O problema é que a necessária qualificação dos professores para atender às novas normas custou a alguns deles seus cargos. “Se muitos dos antigos mestres não acompanharem a evolução do ensino, não há como mantê-los”, reconhece o presidente da Aste. O que não significa, no entanto, que eles precisam ser necessariamente dispensados. “A instituição também pode investir nesse pessoal em outras áreas funcionais”, argumenta Márcio Matta. “Se você pleiteia uma função, precisa se preparar para ela, atender aos requisitos estabelecidos. Nenhum professor precisa ser dispensado, a não ser que ele próprio se desligue por julgar que não precisa de titulação”, concorda Manoel Bernardino.
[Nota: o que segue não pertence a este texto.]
-- ==== Sys2Proof/Laws/State.lean ====
section
/-! SUPPORT. One lemma for each field of State and each named update: what the field holds afterwards. -/

namespace Sys2Proof.Machine

@[simp] theorem order_eq (s : State) : order s = s := rfl
@[simp] theorem regWrite_txDoorbell (v : Word) (s : State) : regWrite .txDoorbell v s = emit .txDoorbell s := rfl
@[simp] theorem regWrite_rxRearm (v : Word) (s : State) : regWrite .rxRearm v s = emit .rxRearm s := rfl
@[simp] theorem regRead_linkStatus (s : State) : regRead .linkStatus s = s.linkStatus := rfl
@[simp] theorem regRead_macConfig (s : State) : regRead .macConfig s = s.macConfig := rfl

/-! ### emit -/

@[simp] theorem emit_txClaimCur (e : Event) (s : State) : (emit e s).txClaimCur = s.txClaimCur := rfl
@[simp] theorem emit_txReclaimCur (e : Event) (s : State) : (emit e s).txReclaimCur = s.txReclaimCur := rfl
@[simp] theorem emit_txInflight (e : Event) (s : State) : (emit e s).txInflight = s.txInflight := rfl
@[simp] theorem emit_rxCur (e : Event) (s : State) : (emit e s).rxCur = s.rxCur := rfl
@[simp] theorem emit_rxFaultCount (e : Event) (s : State) : (emit e s).rxFaultCount = s.rxFaultCount := rfl
@[simp] theorem emit_errCount (e : Event) (s : State) : (emit e s).errCount = s.errCount := rfl
@[simp] theorem emit_txReclaimedCount (e : Event) (s : State) : (emit e s).txReclaimedCount = s.txReclaimedCount := rfl
@[simp] theorem emit_rxDropCount (e : Event) (s : State) : (emit e s).rxDropCount = s.rxDropCount := rfl
@[simp] theorem emit_isrLatch (e : Event) (s : State) : (emit e s).isrLatch = s.isrLatch := rfl
@[simp] theorem emit_online (e : Event) (s : State) : (emit e s).online = s.online := rfl
@[simp] theorem emit_linkRawLast (e : Event) (s : State) : (emit e s).linkRawLast = s.linkRawLast := rfl
@[simp] theorem emit_bound (e : Event) (s : State) : (emit e s).bound = s.bound := rfl
@[simp] theorem emit_clientId (e : Event) (s : State) : (emit e s).clientId = s.clientId := rfl
@[simp] theorem emit_life (e : Event) (s : State) : (emit e s).life = s.life := rfl
@[simp] theorem emit_wstate (e : Event) (s : State) : (emit e s).wstate = s.wstate := rfl
@[simp] theorem emit_wphase (e : Event) (s : State) : (emit e s).wphase = s.wphase := rfl
@[simp] theorem emit_rxHold (e : Event) (s : State) : (emit e s).rxHold = s.rxHold := rfl
@[simp] theorem emit_irqValid (e : Event) (s : State) : (emit e s).irqValid = s.irqValid := rfl
@[simp] theorem emit_regionValid (e : Event) (s : State) : (emit e s).regionValid = s.regionValid := rfl
@[simp] theorem emit_dmaStatus (e : Event) (s : State) : (emit e s).dmaStatus = s.dmaStatus := rfl
@[simp] theorem emit_irqPending (e : Event) (s : State) : (emit e s).irqPending = s.irqPending := rfl
@[simp] theorem emit_linkStatus (e : Event) (s : State) : (emit e s).linkStatus = s.linkStatus := rfl
@[simp] theorem emit_macConfig (e : Event) (s : State) : (emit e s).macConfig = s.macConfig := rfl
@[simp] theorem emit_result (e : Event) (s : State) : (emit e s).result = s.result := rfl
@[simp] theorem emit_mem (e : Event) (s : State) : (emit e s).mem = s.mem := rfl
@[simp] theorem emit_devTxCur (e : Event) (s : State) : (emit e s).devTxCur = s.devTxCur := rfl
@[simp] theorem emit_devRxCur (e : Event) (s : State) : (emit e s).devRxCur = s.devRxCur := rfl
@[simp] theorem emit_devQuiesced (e : Event) (s : State) : (emit e s).devQuiesced = s.devQuiesced := rfl
@[simp] theorem emit_out (e : Event) (s : State) : (emit e s).out = s.out ++ [e] := rfl
@[simp] theorem emit_wire (e : Event) (s : State) : (emit e s).wire = s.wire := rfl
@[simp] theorem emit_cfg (e : Event) (s : State) : (emit e s).cfg = s.cfg := rfl
@[simp] theorem emit_sched (e : Event) (s : State) : (emit e s).sched = s.sched := rfl
@[simp] theorem emit_bus (e : Event) (s : State) : (emit e s).bus = s.bus := rfl
@[simp] theorem emit_ret (e : Event) (s : State) : (emit e s).ret = s.ret := rfl
@[simp] theorem emit_reapReturned (e : Event) (s : State) : (emit e s).reapReturned = s.reapReturned := rfl
@[simp] theorem emit_inside (e : Event) (s : State) : (emit e s).inside = s.inside := rfl
@[simp] theorem emit_drawCtr (e : Event) (s : State) : (emit e s).drawCtr = s.drawCtr := rfl

/-! ### resultWith -/

@[simp] theorem resultWith_txClaimCur (code : ResultCode) (p : ResultPayload) (s : State) : (resultWith code p s).txClaimCur = s.txClaimCur := rfl
@[simp] theorem resultWith_txReclaimCur (code : ResultCode) (p : ResultPayload) (s : State) : (resultWith code p s).txReclaimCur = s.txReclaimCur := rfl
@[simp] theorem resultWith_txInflight (code : ResultCode) (p : ResultPayload) (s : State) : (resultWith code p s).txInflight = s.txInflight := rfl
@[simp] theorem resultWith_rxCur (code : ResultCode) (p : ResultPayload) (s : State) : (resultWith code p s).rxCur = s.rxCur := rfl
@[simp] theorem resultWith_rxFaultCount (code : ResultCode) (p : ResultPayload) (s : State) : (resultWith code p s).rxFaultCount = s.rxFaultCount := rfl
@[simp] theorem resultWith_errCount (code : ResultCode) (p : ResultPayload) (s : State) : (resultWith code p s).errCount = s.errCount := rfl
@[simp] theorem resultWith_txReclaimedCount (code : ResultCode) (p : ResultPayload) (s : State) : (resultWith code p s).txReclaimedCount = s.txReclaimedCount := rfl
@[simp] theorem resultWith_rxDropCount (code : ResultCode) (p : ResultPayload) (s : State) : (resultWith code p s).rxDropCount = s.rxDropCount := rfl
@[simp] theorem resultWith_isrLatch (code : ResultCode) (p : ResultPayload) (s : State) : (resultWith code p s).isrLatch = s.isrLatch := rfl
@[simp] theorem resultWith_online (code : ResultCode) (p : ResultPayload) (s : State) : (resultWith code p s).online = s.online := rfl
@[simp] theorem resultWith_linkRawLast (code : ResultCode) (p : ResultPayload) (s : State) : (resultWith code p s).linkRawLast = s.linkRawLast := rfl
@[simp] theorem resultWith_bound (code : ResultCode) (p : ResultPayload) (s : State) : (resultWith code p s).bound = s.bound := rfl
@[simp] theorem resultWith_clientId (code : ResultCode) (p : ResultPayload) (s : State) : (resultWith code p s).clientId = s.clientId := rfl
@[simp] theorem resultWith_life (code : ResultCode) (p : ResultPayload) (s : State) : (resultWith code p s).life = s.life := rfl
@[simp] theorem resultWith_wstate (code : ResultCode) (p : ResultPayload) (s : State) : (resultWith code p s).wstate = s.wstate := rfl
@[simp] theorem resultWith_wphase (code : ResultCode) (p : ResultPayload) (s : State) : (resultWith code p s).wphase = s.wphase := rfl
@[simp] theorem resultWith_rxHold (code : ResultCode) (p : ResultPayload) (s : State) : (resultWith code p s).rxHold = s.rxHold := rfl
@[simp] theorem resultWith_irqValid (code : ResultCode) (p : ResultPayload) (s : State) : (resultWith code p s).irqValid = s.irqValid := rfl
@[simp] theorem resultWith_regionValid (code : ResultCode) (p : ResultPayload) (s : State) : (resultWith code p s).regionValid = s.regionValid := rfl
@[simp] theorem resultWith_dmaStatus (code : ResultCode) (p : ResultPayload) (s : State) : (resultWith code p s).dmaStatus = s.dmaStatus := rfl
@[simp] theorem resultWith_irqPending (code : ResultCode) (p : ResultPayload) (s : State) : (resultWith code p s).irqPending = s.irqPending := rfl
@[simp] theorem resultWith_linkStatus (code : ResultCode) (p : ResultPayload) (s : State) : (resultWith code p s).linkStatus = s.linkStatus := rfl
@[simp] theorem resultWith_macConfig (code : ResultCode) (p : ResultPayload) (s : State) : (resultWith code p s).macConfig = s.macConfig := rfl
@[simp] theorem resultWith_result (code : ResultCode) (p : ResultPayload) (s : State) : (resultWith code p s).result = ⟨code, p⟩ := rfl
@[simp] theorem resultWith_mem (code : ResultCode) (p : ResultPayload) (s : State) : (resultWith code p s).mem = s.mem := rfl
@[simp] theorem resultWith_devTxCur (code : ResultCode) (p : ResultPayload) (s : State) : (resultWith code p s).devTxCur = s.devTxCur := rfl
@[simp] theorem resultWith_devRxCur (code : ResultCode) (p : ResultPayload) (s : State) : (resultWith code p s).devRxCur = s.devRxCur := rfl
@[simp] theorem resultWith_devQuiesced (code : ResultCode) (p : ResultPayload) (s : State) : (resultWith code p s).devQuiesced = s.devQuiesced := rfl
@[simp] theorem resultWith_out (code : ResultCode) (p : ResultPayload) (s : State) : (resultWith code p s).out = s.out ++ [.result code p] := rfl
@[simp] theorem resultWith_wire (code : ResultCode) (p : ResultPayload) (s : State) : (resultWith code p s).wire = s.wire := rfl
@[simp] theorem resultWith_cfg (code : ResultCode) (p : ResultPayload) (s : State) : (resultWith code p s).cfg = s.cfg := rfl
@[simp] theorem resultWith_sched (code : ResultCode) (p : ResultPayload) (s : State) : (resultWith code p s).sched = s.sched := rfl
@[simp] theorem resultWith_bus (code : ResultCode) (p : ResultPayload) (s : State) : (resultWith code p s).bus = s.bus := rfl
@[simp] theorem resultWith_ret (code : ResultCode) (p : ResultPayload) (s : State) : (resultWith code p s).ret = s.ret := rfl
@[simp] theorem resultWith_reapReturned (code : ResultCode) (p : ResultPayload) (s : State) : (resultWith code p s).reapReturned = s.reapReturned := rfl
@[simp] theorem resultWith_inside (code : ResultCode) (p : ResultPayload) (s : State) : (resultWith code p s).inside = s.inside := rfl
@[simp] theorem resultWith_drawCtr (code : ResultCode) (p : ResultPayload) (s : State) : (resultWith code p s).drawCtr = s.drawCtr := rfl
No Seminário Teológico Escola de Pastores, ligado à Igreja Presbiteriana Betânia, o assunto suscita bem menos polêmica. Alunos e professores saúdam o reconhecimento oficial dos cursos teológicos como um avanço. “Acredito que tem havido rumores infundados, visto que a intervenção do MEC não se dá em dimensões confessionais, mas em aspectos estruturais, acadêmicos ou pedagógicos, o que é um ganho para as instituições”, explica o diretor geral Luiz Vanderley Vasconcelos de Lima. Ela e a diretora acadêmica Maria Cristina Vidal entendem que a preocupação do Conselho Nacional de Educação é a de assegurar que o ensino da teologia tenha as características próprias de um curso de nível superior. “Teologia se faz com reflexão crítica e interdisciplinar”, aponta Lima, “mas sem abrir mãos dos joelhos que se dobram em oração. E nem o Ministério, e nem ninguém, pode nos tirar isso”, vaticina.